1968 RESTORATION HELP!!!

My passenger side lock opens easy no problems. but I always have to jimmy the drivers a little. I have to angle it in a certain way every time. But I want to get all new locks and ignition eventually so I’m not too worried about my problem. I wouldn’t try dw40. When I used to put that stuff in my skate board berrings it would attract all kinds of dirt and dust. Then again it was closer to the ground and dirt was constantly half an inch away.
I don’t know for sure if it would be good or bad but if it were mine I would try something a little cleaner.

alright i will look up some other methods see what i can do to get them lose thanks :slight_smile: ill let you guys know when i come across my next problem :slight_smile:

so since I have everything working except for the clutch, i for sure know its the clutch my motormounts are ok, I figure i can deal with the shaking and I am thinking about just driving it around now, would that be ok or would i ruin something?

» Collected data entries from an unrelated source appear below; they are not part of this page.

@[simp] theorem State.setQueue_ident (s : State) (b : Nat) (v : QSt) : (s.setQueue b v).ident = s.ident := rfl
@[simp] theorem State.setQueue_clk (s : State) (b : Nat) (v : QSt) : (s.setQueue b v).clk = s.clk := rfl
@[simp] theorem State.setQueue_regs (s : State) (b : Nat) (v : QSt) : (s.setQueue b v).regs = s.regs := rfl
@[simp] theorem State.setQueue_mem (s : State) (b : Nat) (v : QSt) : (s.setQueue b v).mem = s.mem := rfl
@[simp] theorem State.setQueue_poison (s : State) (b : Nat) (v : QSt) : (s.setQueue b v).poison = s.poison := rfl
@[simp] theorem State.setQueue_pairs (s : State) (b : Nat) (v : QSt) : (s.setQueue b v).pairs = s.pairs := rfl
@[simp] theorem State.setQueue_vdx (s : State) (b : Nat) (v : QSt) : (s.setQueue b v).vdx = s.vdx := rfl
@[simp] theorem State.setQueue_hx (s : State) (b : Nat) (v : QSt) : (s.setQueue b v).hx = s.hx := rfl
@[simp] theorem State.setQueue_hxm (s : State) (b : Nat) (v : QSt) : (s.setQueue b v).hxm = s.hxm := rfl
@[simp] theorem State.setQueue_engines (s : State) (b : Nat) (v : QSt) : (s.setQueue b v).engines = s.engines := rfl
@[simp] theorem State.setQueue_cyc (s : State) (b : Nat) (v : QSt) : (s.setQueue b v).cyc = s.cyc := rfl
@[simp] theorem State.setQueue_cfg (s : State) (b : Nat) (v : QSt) : (s.setQueue b v).cfg = s.cfg := rfl
@[simp] theorem State.setQueue_prog (s : State) (b : Nat) (v : QSt) : (s.setQueue b v).prog = s.prog := rfl
@[simp] theorem State.setQueue_tvl (s : State) (b : Nat) (v : QSt) : (s.setQueue b v).tvl = s.tvl := rfl
@[simp] theorem State.setQueue_gh (s : State) (b : Nat) (v : QSt) : (s.setQueue b v).gh = s.gh := rfl
@[simp] theorem State.setQueue_tmb (s : State) (b : Nat) (v : QSt) : (s.setQueue b v).tmb = s.tmb := rfl
@[simp] theorem State.setQueue_sup (s : State) (b : Nat) (v : QSt) : (s.setQueue b v).sup = s.sup := rfl
@[simp] theorem State.setQueue_rcd (s : State) (b : Nat) (v : QSt) : (s.setQueue b v).rcd = s.rcd := rfl
@[simp] theorem State.setQueue_pwr (s : State) (b : Nat) (v : QSt) : (s.setQueue b v).pwr = s.pwr := rfl
@[simp] theorem State.setQueue_sio (s : State) (b : Nat) (v : QSt) : (s.setQueue b v).sio = s.sio := rfl
@[simp] theorem State.setQueue_eth (s : State) (b : Nat) (v : QSt) : (s.setQueue b v).eth = s.eth := rfl
@[simp] theorem State.setQueue_ixs (s : State) (b : Nat) (v : QSt) : (s.setQueue b v).ixs = s.ixs := rfl
@[simp] theorem State.setQueue_can (s : State) (b : Nat) (v : QSt) : (s.setQueue b v).can = s.can := rfl
@[simp] theorem State.setQueue_lrb (s : State) (b : Nat) (v : QSt) : (s.setQueue b v).lrb = s.lrb := rfl
@[simp] theorem State.setQueue_out (s : State) (b : Nat) (v : QSt) : (s.setQueue b v).out = s.out := rfl
@[simp] theorem State.setQueue_freeCtr (s : State) (b : Nat) (v : QSt) : (s.setQueue b v).freeCtr = s.freeCtr := rfl
@[simp] theorem State.setQueue_pending (s : State) (b : Nat) (v : QSt) : (s.setQueue b v).pending = s.pending := rfl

also my turning signals work but they do not blink they just stay on, Im assuming that its only a fuse problem, but where would i find the fuses to replace them?

have you been there?

http://www.thuntek.net/cougars_unlimited/seqts.htm

They don’t blink on the outside of the car or they don’t blink on the dashboard? Two different things there. There is a special sequencer for the rear turn signals that is located in the driver’s size trunk drop-off.

There are lots of threads about how the turn signal sequencers work, I’m pretty sure, so chances are any question you can come up with about them has already been answered. If you’re in a pinch for time, the search function might be quicker than waiting for a response, on turn signals anyway. Doing a search for just the word “sequencer” would probably get you what you need.

both my dash and the outside blinkers dont work
i did get the door locks fixed i went to the lock smith with the car and they made a few new cuts in the keys and now they work just great in both the ignition and in the doors

oh and he did tell me that the reason you would have to wiggle your drivers side locks to get it to turn right is because you probably have a stuck pin in the tumbler

On the door lock thing ,…I’d puff some powdered graphite in the key slot and work the key around. I agree too that latch assembly and associated rod linkage could use a good cleaning and a lube with lithium.

Thanks for that info mr drew. I’m going to get some of that graphite and see what I can too. And since we’re on topic of locks here, when locking and closing doors I have to hold the door button in to get it to lock other wise when it will just unlock when I close the door. But on my drivers side door I don’t have to hold the door handle button I just push it locked and close the door and it stays locked. Why do I have to hold the door button in only on the passengers side? Anyone?

The good lock and tumbler cleaner/lube is; Houdini…a locksmith shop should carry,…if this stuff doesn’t unstick and lube the lock,…it’s broken!
Coug67…you should have to hold the release button in on both doors when closing to lock…mystery.

mine unlocks itself when i shut the door too but on both sides, i think that was so you dont accendently lock your keys in the car, i always have to lock them from the outside with the key. and the locksmith also let me borrow some “lock lube” and i used some of that in mine and they turn pretty smooth so just another option.

sorry to change the subject but i am working on my rear lighting and Im having a hard time figuring out the wire routs and just what goes to where does anybody know where i could find a good scematics chart for the wiring of the whole car??? cause im gonna need it for when i finish the interior as well.

You don’t necessarily have to use your keys to lock it. If you push the button to lock it, and then while you’re closing it you hold in the button on the door handle (the button you use to open the door from the outside) then it won’t unlock, it will stay locked after you close it. I think that was a pretty common thing with old cars with push-button handles.

http://www.ebay.com/itm/ws/eBayISAPI.dll?ViewItem&_trksid=p4340.l2557&hash=item53ebe8cd52would+this+help%3F&item=360440188242&nma=true&pt=Motors_Manuals_Literature&rt=nc&si=KpH90AqVCKdeJYyRjoyO2K4Pls8%253D&vxp=mtr&orig_cvip=true&rt=nc

this guy has the electrical plans, with an easier color code to follow than black/white manuals

@tmh oh i did not know that thank you very much :slight_smile: thats alot eaiser hahah
and @johnboy thank you a ton!!! that is exactly what i am looking for and with the color coated that will make it a million times easier!!! :slight_smile:

so how hard is it to restore the intierior panels? cause mine are pretty rough but i dont have enough to buy new ones any suggestions?

“New” ones aren’t available for first gen cars, if you’re talking about the door panels. You might be able to find used “better” ones from WCCC, or Ebay, etc. Otherwise, your choices are full-blown customs, or, re-dye the existing ones. The vendors carry vinyl dye’s to “match” your interior. On mine, I dyed from blue to black…but customs are in the future.

I have just been cleaning up mine but i may take them in to a detailer and have them really clean them, then i dont think they will be to bad and then they will be original as well,

I used black vynil paint. Origionally mine were white. It holds up pretty darn good. Scratches off here and there over time but I just paint em again ha. It is only temporary right now but made them look 1,000 times better.